A naturally occurring product of thyroid hormone metabolism, 3,5-diiodo-L-thyronine (T2), has been proposed as an alternative thyromimetic. Unlike T3 and T4, T2 does not bind to thyroid hormone receptors; by most measures in vivo, in cell culture, and in purified preparations of protein and DNA, T2 has at least 100-fold lower affinity for nuclear thyroid hormone receptors as compared with the active triiodothyronine (T3) [17]. T2 has been shown to improve oral glucose tolerance in fat-fed rats when administered at low pharmacologic doses (250 μg/kg-d) [18]. Furthermore, T2 treatment has been reported to reduce hepatic steatosis in a fat-fed rat model by uncoupling mitochondria and by altering expression of genes encoding enzymes involved in hepatic lipid oxidation, lipid storage, and lipid export [19, 20]. The lipid-depleting potential of T2 has been replicated in primary hepatocytes [21]. Though T2 has been proposed as a treatment for dyslipidemia, the dose of T2 required for meaningful lipid lowering also worsens angina in patients with coronary artery disease [22]. In rodents, a similar dose induces cardiomegaly and suppresses TSH [13]. These physiological effects are consistent with TRβ activation and reminiscent of the toxicities associated with thyroid hormone excess [23]. There are some reports that lower doses (250 μg/kg-d) can improve glucose tolerance, but a broader preclinical evaluation of these lower doses remain to be reported.

In the present study, we evaluated the effects of low-dose T2 treatment (250 μg/kg-d) in high fat (safflower oil) fed, male Sprague-Dawley rats.
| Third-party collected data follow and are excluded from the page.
-- ==== Sys2Proof/Machine/Registers.lean ====
section
/-! DEFINITION. General registers by name (R20, R21), the mode (R410) and the named bits of the control registers
(R30 to R34). -/

namespace Sys2Proof.Machine

def Gprs.get (g : Gprs) : Reg → Word
  | .rax => g.rax | .rcx => g.rcx | .rdx => g.rdx | .rbx => g.rbx
  | .rsp => g.rsp | .rbp => g.rbp | .rsi => g.rsi | .rdi => g.rdi
  | .r8 => g.r8 | .r9 => g.r9 | .r10 => g.r10 | .r11 => g.r11
  | .r12 => g.r12 | .r13 => g.r13 | .r14 => g.r14 | .r15 => g.r15

def Gprs.set (g : Gprs) (r : Reg) (v : Word) : Gprs :=
  match r with
  | .rax => { g with rax := v } | .rcx => { g with rcx := v }
  | .rdx => { g with rdx := v } | .rbx => { g with rbx := v }
  | .rsp => { g with rsp := v } | .rbp => { g with rbp := v }
  | .rsi => { g with rsi := v } | .rdi => { g with rdi := v }
  | .r8 => { g with r8 := v } | .r9 => { g with r9 := v }
  | .r10 => { g with r10 := v } | .r11 => { g with r11 := v }
  | .r12 => { g with r12 := v } | .r13 => { g with r13 := v }
  | .r14 => { g with r14 := v } | .r15 => { g with r15 := v }

/-- `x[i]` (R12). -/
def State.reg (s : State) (r : Reg) : Word := s.gpr.get r

/-- `x[i] <- v` (R12). -/
def State.setReg (s : State) (r : Reg) (v : Word) : State := s.setGpr (s.gpr.set r v)

/-- The operand sizes: 2, 4 and 8 bytes (R135). -/
inductive OpSize where
  | w16 | w32 | w64
deriving DecidableEq, Repr

def OpSize.bytes : OpSize → Nat
  | .w16 => 2
  | .w32 => 4
  | .w64 => 8

/-- The low bits of `v` that the size has. -/
def OpSize.trunc : OpSize → Word → Word
  | .w16, v => low16 v
  | .w32, v => low32 v
  | .w64, v => v

/-- A write of a 16-bit name keeps bits 63:16, of a 32-bit name clears bits 63:32 (R12, R21). -/
def State.setRegSz (s : State) (sz : OpSize) (r : Reg) (v : Word) : State :=
  match sz with
  | .w16 => s.setReg r (mergeBits (s.reg r) 0xFFFF v)
  | .w32 => s.setReg r (low32 v)
  | .w64 => s.setReg r v

/-- A write of AL keeps bits 63:8 (R21). -/
def State.setAl (s : State) (v : Word) : State := s.setReg .rax (mergeBits (s.reg .rax) 0xFF v)

/-- CPL is always SS.DPL (R41). -/
def State.cpl (s : State) : BitVec 2 := s.ss.dpl

def State.cpl0 (s : State) : Bool := s.ss.dpl == 0
def State.cpl3 (s : State) : Bool := s.ss.dpl == 3

/-- CS.L = 1 (R42). -/
def State.mode64 (s : State) : Bool := s.cs.l

/-- CS.L = 0 (R13). -/
def State.compat (s : State) : Bool := !s.cs.l

/-! RFLAGS bits (R26). -/

def State.cf (s : State) : Bool := bit s.rflags 0
def State.pf (s : State) : Bool := bit s.rflags 2
def State.zf (s : State) : Bool := bit s.rflags 6
def State.sf (s : State) : Bool := bit s.rflags 7
def State.tf (s : State) : Bool := bit s.rflags 8
def State.ifl (s : State) : Bool := bit s.rflags 9
def State.of (s : State) : Bool := bit s.rflags 11
def State.nt (s : State) : Bool := bit s.rflags 14
def State.ac (s : State) : Bool := bit s.rflags 18

/-! CR0 and CR4 bits (R30, R34; positions the family's where R34 gives none, entry 7). -/

def State.ts (s : State) : Bool := bit s.cr0 3
def State.wp (s : State) : Bool := bit s.cr0 16
def State.am (s : State) : Bool := bit s.cr0 18
def State.de (s : State) : Bool := bit s.cr4 3
def State.mce (s : State) : Bool := bit s.cr4 6
def State.pge (s : State) : Bool := bit s.cr4 7
def State.osfxsr (s : State) : Bool := bit s.cr4 9
def State.umip (s : State) : Bool := bit s.cr4 11
def State.la57 (s : State) : Bool := bit s.cr4 12
def State.smxe (s : State) : Bool := bit s.cr4 14
def State.fsgsbase (s : State) : Bool := bit s.cr4 16
def State.osxsave (s : State) : Bool := bit s.cr4 18
def State.pcide (s : State) : Bool := bit s.cr4 17
def State.smep (s : State) : Bool := bit s.cr4 20
def State.smap (s : State) : Bool := bit s.cr4 21
def State.pke (s : State) : Bool := bit s.cr4 22
def State.cetOn (s : State) : Bool := bit s.cr4 23
def State.fred (s : State) : Bool := bit s.cr4 32

/-- `IsCanonical` under the current CR4.LA57 (R13). -/
def State.canonical (s : State) (a : Word) : Bool := isCanonical s.la57 a

/-- In VMX non-root operation, "guest mode" (R67). -/
def State.nonRoot (s : State) : Bool := match s.vmx with
  | .nonRoot _ => true
  | _ => false

/-- The next free 64-bit value (entry 8), and the state that has used it. -/
def State.drawWord (s : State) : Word × State := (Config.freeWord s.draws, s.setDraws (s.draws + 1))

end Sys2Proof.Machine
end

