/-- The access of an explicit operand: the privilege of CPL (R13). -/
def State.dataAccess (s : State) : Access := { user := s.cpl3 }

/-- `MemRead(la, n)` (R13). -/
def State.memRead (s : State) (la : Word) (n : Nat) : Res Word := do
  let bs ← s.readBytes s.dataAccess la n n
  return leWord bs

/-- `MemWrite(la, n, v)` (R13). -/
def State.memWrite (s : State) (la : Word) (n : Nat) (v : Word) : Res State :=
  s.writeBytes s.dataAccess la (leBytes n v) n

/-- `SupRead(la, n)`: supervisor privilege whatever the CPL (R13, R100). -/
def State.supReadBytes (s : State) (la : Word) (n : Nat) : Res (List Byte) :=
  s.readBytes { implicit := true } la n 1

def State.supRead (s : State) (la : Word) (n : Nat) : Res Word := do
  let bs ← s.supReadBytes la n
  return leWord bs

/-- `SupWrite(la, n, v)` (R13, R100); not subject to SMAP (DESIGN CHOICE, entry 48). -/
def State.supWrite (s : State) (la : Word) (n : Nat) (v : Word) : Res State :=
  s.writeBytes { implicit := true } la (leBytes n v) 1

end Sys2Proof.Machine
end

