-- ==== Sys2Proof/Machine/Operands.lean ====
section
/-! DEFINITION. Operand and address sizes (R135, R136), effective addresses (R92, R133, R189), and operands read
and written (R137). -/

namespace Sys2Proof.Machine

/-! ## Sizes -/

/-- R135, ordinary instructions and far transfers: 32 bits, 16 with 0x66, 64 with REX.W. -/
def State.opSize (s : State) (p : Pfx) : OpSize :=
  if s.mode64 && p.w then .w64 else if p.osz then .w16 else .w32

/-- R135, near branches: 64 in 64-bit mode whatever the prefix; 32 in compatibility mode, 16 with 0x66. -/
def State.nearSize (s : State) (p : Pfx) : OpSize :=
  if s.mode64 then .w64 else if p.osz then .w16 else .w32

/-- R135, PUSH, POP, PUSHF, POPF: 64 in 64-bit mode, 32 in compatibility mode, 16 with 0x66 (REX.W wins). -/
def State.stackSize (s : State) (p : Pfx) : OpSize :=
  if s.mode64 then (if p.osz && !p.w then .w16 else .w64) else if p.osz then .w16 else .w32

/-- R172: compatibility mode with 0x67. -/
def State.addrSize16 (s : State) (p : Pfx) : Bool := s.compat && p.asz

/-- The low bits of an effective address that the address size has (R136, R92, R189). -/
def State.truncAddr (s : State) (p : Pfx) (a : Word) : Word :=
  if s.mode64 then (if p.asz then low32 a else a) else if p.asz then low16 a else low32 a

/-! ## Effective addresses -/

/-- A displacement sign-extended (R133). -/
def Disp.value : Disp → Word
  | .none => 0
  | .d8 v => v.signExtend 64
  | .d16 v => v.signExtend 64
  | .d32 v => v.signExtend 64

def State.optReg (s : State) : Option Reg → Word
  | none => 0
  | some r => s.reg r

/-- The effective address: base, index times 2^scale, displacement, and the address of the next instruction for
the RIP-relative form, truncated to the address size (R133, R136). -/
def State.effAddr (s : State) (p : Pfx) (m : Mem) : Word :=
  s.truncAddr p (s.optReg m.base + (s.optReg m.index <<< m.scale.toNat) + Disp.value m.disp +
    (if m.rip then s.nextRip else 0))

/-- The base that a segment override adds (R45, R49). -/
def State.segBase (s : State) : SegOv → Word
  | .none => 0
  | .fs => s.fs.base
  | .gs => s.gs.base

/-- The linear address of byte 0 of a memory operand: the base is added after the truncation (R49). -/
def State.linAddr (s : State) (p : Pfx) (m : Mem) : Word := s.segBase p.seg + s.effAddr p m

/-- The linear address of a memory operand that is referenced: #GP(0) with 16-bit addressing, before every other
memory-related exception (R174, R176). -/
def State.memOperand (s : State) (p : Pfx) (m : Mem) : Res Word :=
  if s.addrSize16 p then raiseGp0 else .ok (s.linAddr p m)

/-! ## Operands -/

/-- An r/m operand of `sz` bytes read. -/
def State.readRM (s : State) (p : Pfx) (sz : OpSize) : RM → Res Word
  | .reg r => .ok (sz.trunc (s.reg r))
  | .mem m => do
    let la ← s.memOperand p m
    s.memRead la sz.bytes

/-- An r/m16 operand: the low 16 bits of a register, or 2 bytes of memory (R137). -/
def State.readRM16 (s : State) (p : Pfx) (rm : RM) : Res Half := do
  let v ← s.readRM p .w16 rm
  return v.setWidth 16

/-- A 16-bit value stored: zero-extended to the operand size in a register, 2 bytes in memory (R218, R225). -/
def State.writeRMSel (s : State) (p : Pfx) (rm : RM) (v : Half) : Res State :=
  match rm with
  | .reg r => .ok (s.setRegSz (s.opSize p) r (zsel v))
  | .mem m => do
    let la ← s.memOperand p m
    s.memWrite la 2 (zsel v)

/-- A far pointer in memory: the offset, then the selector at the next higher address (R108). -/
def State.readFarPtr (s : State) (p : Pfx) (m : Mem) (sz : OpSize) : Res (Word × Half) := do
  let la ← s.memOperand p m
  let off ← s.memRead la sz.bytes
  let sel ← s.memRead (la + BitVec.ofNat 64 sz.bytes) 2
  return (off, sel.setWidth 16)

end Sys2Proof.Machine
end

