-- ==== Sys2Proof/Machine/FarTransfer.lean ====
section
/-! DEFINITION. Far CALL, JMP and RET, IRET, and the software interrupts (R320 to R343). -/

namespace Sys2Proof.Machine

/-! ## Shared parts -/

/-- R173, R321: a far transfer with 16-bit operand size, in both modes. -/
def State.rejectFar16 (s : State) (p : Pfx) : Res Unit := raiseIf (s.opSize p == .w16) excUd

/-- CS and RIP as a far transfer loads them. -/
def State.loadTarget (s : State) (sel : Half) (d rip : Word) : State := (s.loadCs sel d).setRip rip

/-- `FarCall` (R321): the checks, then CS and the return address pushed, then the load. -/
def State.farCall (s : State) (sz : OpSize) (sel : Half) (off : Word) : Res State := do
  let d ← s.fetchCs sel
  let rip ← s.returnRip (descL d) off
  let t ← s.pushAll sz [zsel s.cs.sel, s.nextRip]
  return t.loadTarget sel d rip

/-- `FarJmp` (R324). -/
def State.farJmp (s : State) (sel : Half) (off : Word) : Res State := do
  let d ← s.fetchCs sel
  let rip ← s.returnRip (descL d) off
  return s.loadTarget sel d rip

/-- `FarRet` (R327): `n` more bytes are released after the two pops. -/
def State.farRet (s : State) (p : Pfx) (n : Nat) : Res State := do
  s.rejectFar16 p
  let off ← s.popAt (s.opSize p) 0
  let csItem ← s.popAt (s.opSize p) 1
  let sel : Half := csItem.setWidth 16
  let d ← s.fetchCs sel
  let rip ← s.returnRip (descL d) off
  return (s.popped (s.opSize p) 2 n).loadTarget sel d rip

/-- A software interrupt: EXT 0, no error code, the saved RIP that of the next instruction (R340). -/
def State.softInt (s : State) (vector : BitVec 8) : Event :=
  { vector := vector, kind := .softInt, ext := false, err := none, rip := s.nextRip }

/-! ## Meanings -/

/-- R322: compatibility mode only (R152). -/
def execCallPtr (p : Pfx) (off : BitVec 32) (sel : BitVec 16) (s : State) : Host.Outcome State Fault Refusal :=
  finish s (do
    s.compatOnly
    s.rejectFar16 p
    s.farCall .w32 sel (off.setWidth 64))

/-- R323. -/
def execCallFarM (p : Pfx) (m : Mem) (s : State) : Host.Outcome State Fault Refusal :=
  finish s (do
    s.rejectFar16 p
    let (off, sel) ← s.readFarPtr p m (s.opSize p)
    s.farCall (s.opSize p) sel off)

/-- R325: compatibility mode only; 0x67 raises #GP(0) although the form is direct (C36). -/
def execJmpPtr (p : Pfx) (off : BitVec 32) (sel : BitVec 16) (s : State) : Host.Outcome State Fault Refusal :=
  finish s (do
    s.compatOnly
    s.rejectFar16 p
    raiseIf (s.addrSize16 p) (excGp 0)
    s.farJmp sel (off.setWidth 64))

/-- R326. -/
def execJmpFarM (p : Pfx) (m : Mem) (s : State) : Host.Outcome State Fault Refusal :=
  finish s (do
    s.rejectFar16 p
    let (off, sel) ← s.readFarPtr p m (s.opSize p)
    s.farJmp sel off)

/-- R327. -/
def execRetFar (p : Pfx) (s : State) : Host.Outcome State Fault Refusal := finish s (s.farRet p 0)

/-- R328. -/
def execRetFarImm16 (p : Pfx) (imm : BitVec 16) (s : State) : Host.Outcome State Fault Refusal :=
  finish s (s.farRet p imm.toNat)

/-- R330. -/
def execIret (p : Pfx) (s : State) : Host.Outcome State Fault Refusal :=
  finish s (do
    s.rejectFar16 p
    raiseIf s.nt (excGp 0)
    s.returnFromEvent (s.opSize p))

/-- R340. -/
def execIntImm8 (imm : BitVec 8) (s : State) : Host.Outcome State Fault Refusal := s.deliver (s.softInt imm) false

/-- R341: in non-root operation #BP may exit. -/
def execInt3 (s : State) : Host.Outcome State Fault Refusal := s.deliver (s.softInt 3) true

/-- R342. -/
def execInto (s : State) : Host.Outcome State Fault Refusal :=
  if s.mode64 then finish s raiseUd
  else if s.of then s.deliver (s.softInt 4) true
  else finish s (.ok s.toNext)

/-- R343: vector 1, exempt from the gate DPL check; EXT = 1 is PRESUMED (entry 22). -/
def execInt1 (s : State) : Host.Outcome State Fault Refusal :=
  s.deliver { vector := 1, kind := .int1, ext := true, err := none, rip := s.nextRip } true

end Sys2Proof.Machine
end

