-- ==== Sys2Proof/Machine/Fred.lean ====
section
/-! DEFINITION. ERETU and ERETS (R350, R351, R27). The frame and the flow are PRESUMED, the family's (entry 19). -/

namespace Sys2Proof.Machine

/-- The FRED return frame: five items above the error code (entry 19). -/
structure FredFrame where
  rip   : Word
  cs    : Word
  flags : Word
  rsp   : Word
  ss    : Word
deriving DecidableEq, Repr

/-- The frame read, the error code skipped. -/
def State.fredFrame (s : State) : Res FredFrame := do
  let rip ← s.popAt .w64 1
  let cs ← s.popAt .w64 2
  let flags ← s.popAt .w64 3
  let rsp ← s.popAt .w64 4
  let ss ← s.popAt .w64 5
  return { rip := rip, cs := cs, flags := flags, rsp := rsp, ss := ss }

/-- ERETU and ERETS exist in 64-bit mode with CR4.FRED = 1, at CPL 0 (R350). -/
def State.requireFred (s : State) : Res Unit := do
  raiseIf (s.compat || !s.fred) excUd
  raiseIf (!s.cpl0) (excGp 0)

/-- IOPL, VM, VIF, VIP and the reserved bits of the image must be 0 (R27, R350, R351). -/
def fredFlagsOk (image : Word) : Bool := image &&& ~~~(definedFlags ||| 2) == 0

/-- The stack level, IA32_FRED_CONFIG bits 1:0 (entry 19). -/
def State.stackLevel (s : State) : Word := s.plat.fredConfig &&& 3

/-- `newCS` and `newSS` are what SYSRET would load from IA32_STAR: the L bit of the target, or none (R350). -/
def State.starCompatible (s : State) (cs ss : Half) : Option Bool :=
  if ss = (starUser s.sys.star + 8) ||| 3 then
    if cs = (starUser s.sys.star + 16) ||| 3 then some true
    else if cs = starUser s.sys.star ||| 3 then some false
    else none
  else none

/-- Bit 18 of the SS image unblocks NMI (R64, R351, entry 19). -/
def State.fredNmi (s : State) (f : FredFrame) : State := s.setNmiBlocked (s.nmiBlocked && !bit f.ss 18)

/-- R350. RSP takes all 64 bits of the frame, also for a return to compatibility mode, and bit 16 of the SS item sets no shadow of STI
(DESIGN CHOICE, entry 19). -/
def execEretu (s : State) : Host.Outcome State Fault Refusal :=
  finish s (do
    s.requireFred
    raiseIf (s.stackLevel != 0) (excGp 0)
    let f ← s.fredFrame
    match s.starCompatible (f.cs.setWidth 16) (f.ss.setWidth 16) with
    | none => raiseGp0
    | some l =>
      raiseIf (!fredFlagsOk f.flags) (excGp 0)
      let rip ← s.returnRip l f.rip
      let t := ((s.setReg .rsp f.rsp).setRip rip).setRflags (legalFlags f.flags)
      let t := (t.setGs ⟨s.gs.sel, s.sys.kernelGsBase⟩).setSys { s.sys with kernelGsBase := s.gs.base }
      return (t.enterUser (f.cs.setWidth 16) (f.ss.setWidth 16) l).fredNmi f)

/-- R351: CS and SS are not written, and the selectors that the frame holds for them, bits 15:0 of the CS and SS items, are neither
compared with the current ones nor checked (DESIGN CHOICE, entry 19). Bit 16 of the SS item sets the shadow of STI (PRESUMED, entry
19). -/
def execErets (s : State) : Host.Outcome State Fault Refusal :=
  finish s (do
    s.requireFred
    let f ← s.fredFrame
    raiseIf (!fredFlagsOk f.flags) (excGp 0)
    let level := (f.cs >>> 16) &&& 3
    raiseIf (level > s.stackLevel) (excGp 0)
    let rip ← s.returnRip true f.rip
    let t := ((s.setReg .rsp f.rsp).setRip rip).setRflags (legalFlags f.flags)
    let t := t.setPlat { s.plat with fredConfig := mergeBits s.plat.fredConfig 3 level }
    return (t.setStiBlocked (bit f.ss 16)).fredNmi f)

end Sys2Proof.Machine
end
Insulin sensitivity was quantified using the hyperinsulinemic-euglycemic clamp in awake, unrestrained rats. These studies allowed us to investigate the mechanisms by which T2 may regulate hepatic lipid metabolism and quantify the effects of T2 on tissue-specific insulin sensitivity.

Materials and Methods

Animals

Male Sprague-Dawley rats (250–275g), were obtained from Harlan Laboratories and acclimated for at least 3 days and randomly assigned to treatment groups before studies commenced. Rats were housed in accordance with the Guide for the care and use of laboratory animals and standard operating procedures of the Yale Animal Resource Center. Specifically, they were multiply housed (2-3/standard cage, when possible) at 72±2°F, 30–70% humidity, with a 12:12 hr light/dark cycle, in individually vented cage racks on corncob bedding. Pine shavings, gnawing blocks, Solo cups, Enviro-dri (shredded paper) and Fat Rat Huts are provided for enrichment. Chlorinated water is provided either by automatic water or bottles. After rats underwent the placement of jugular venous (for blood sampling) and carotid artery (for infusion) catheters, they were singly housed for 3–5 days before the initiation of T2 treatment. Rats were placed on a 27% (w/w) safflower oil high-fat diet (Dyets 112245: 26% carbohydrate, 59% fat, 15% protein calories, Dyets, Inc., Bethlehem, PA) during the treatment period. For T2 treated animals, 3,5-diiodo-L-thyronine (Sigma, St. Louis, MO) was dissolved in 10 mM sodium hydroxide and neutralized in phosphate buffered saline (to render it soluble), and was injected intraperitoneally at a dose of 250 μg-kg-1-d-1 for ten days. Vehicle treated animals were treated identically to T2 treated animals, except T2 was not included in the intraperitoneal injections. Injections were given between 0900–1200H (light cycle) to animals in their home cage. Body weight was monitored three to four times weekly. Experiments were performed 16–24 hours after the final injection of T2.

All procedures were approved by the Institutional Animal Care and Use Committee of the Yale University School of Medicine. This study was carried out in strict accordance with the recommendations in the Guide for the Care and Use of Laboratory Animals of the National Institutes of Health. Surgeries were performed under isoflurane anesthesia, and carprofen analgesia was provided in the postoperative period. All euthanasia was performed either with intravenous pentobarbital, or under isoflurane anesthesia. Care was taken throughout the study to minimize suffering.

Group sizes of 7–12 rats were used for each arm of each experiment. Specifically, 22 rats were studied in the ten day basal animal experiment (10 vehicle-treated vs. 12 T2-treated); 16 rats were studied in the four week basal animal experiment (8 vehicle vs. 8 T2); and 15 rats were studied by hyperinsulinemic-euglycemic clamp (7 vehicle vs. 8 T2).

Tissue triglyceride isolation and measurement

Triglycerides were extracted using 100–200 mg tissue. Tissues were homogenized in ice cold 2:1 chloroform:methanol, and lipids were extracted with shaking at room temperature for 3–4 hours. H2SO4 was added to ~100 mM, samples were vortexed then centrifuged to achieve phase separation. The organic phase was collected, dried down, and resuspended in chloroform. TG content was measured using the Sekisui Triglyceride-SL kit (Sekisui Diagnostics, Lexington, MA).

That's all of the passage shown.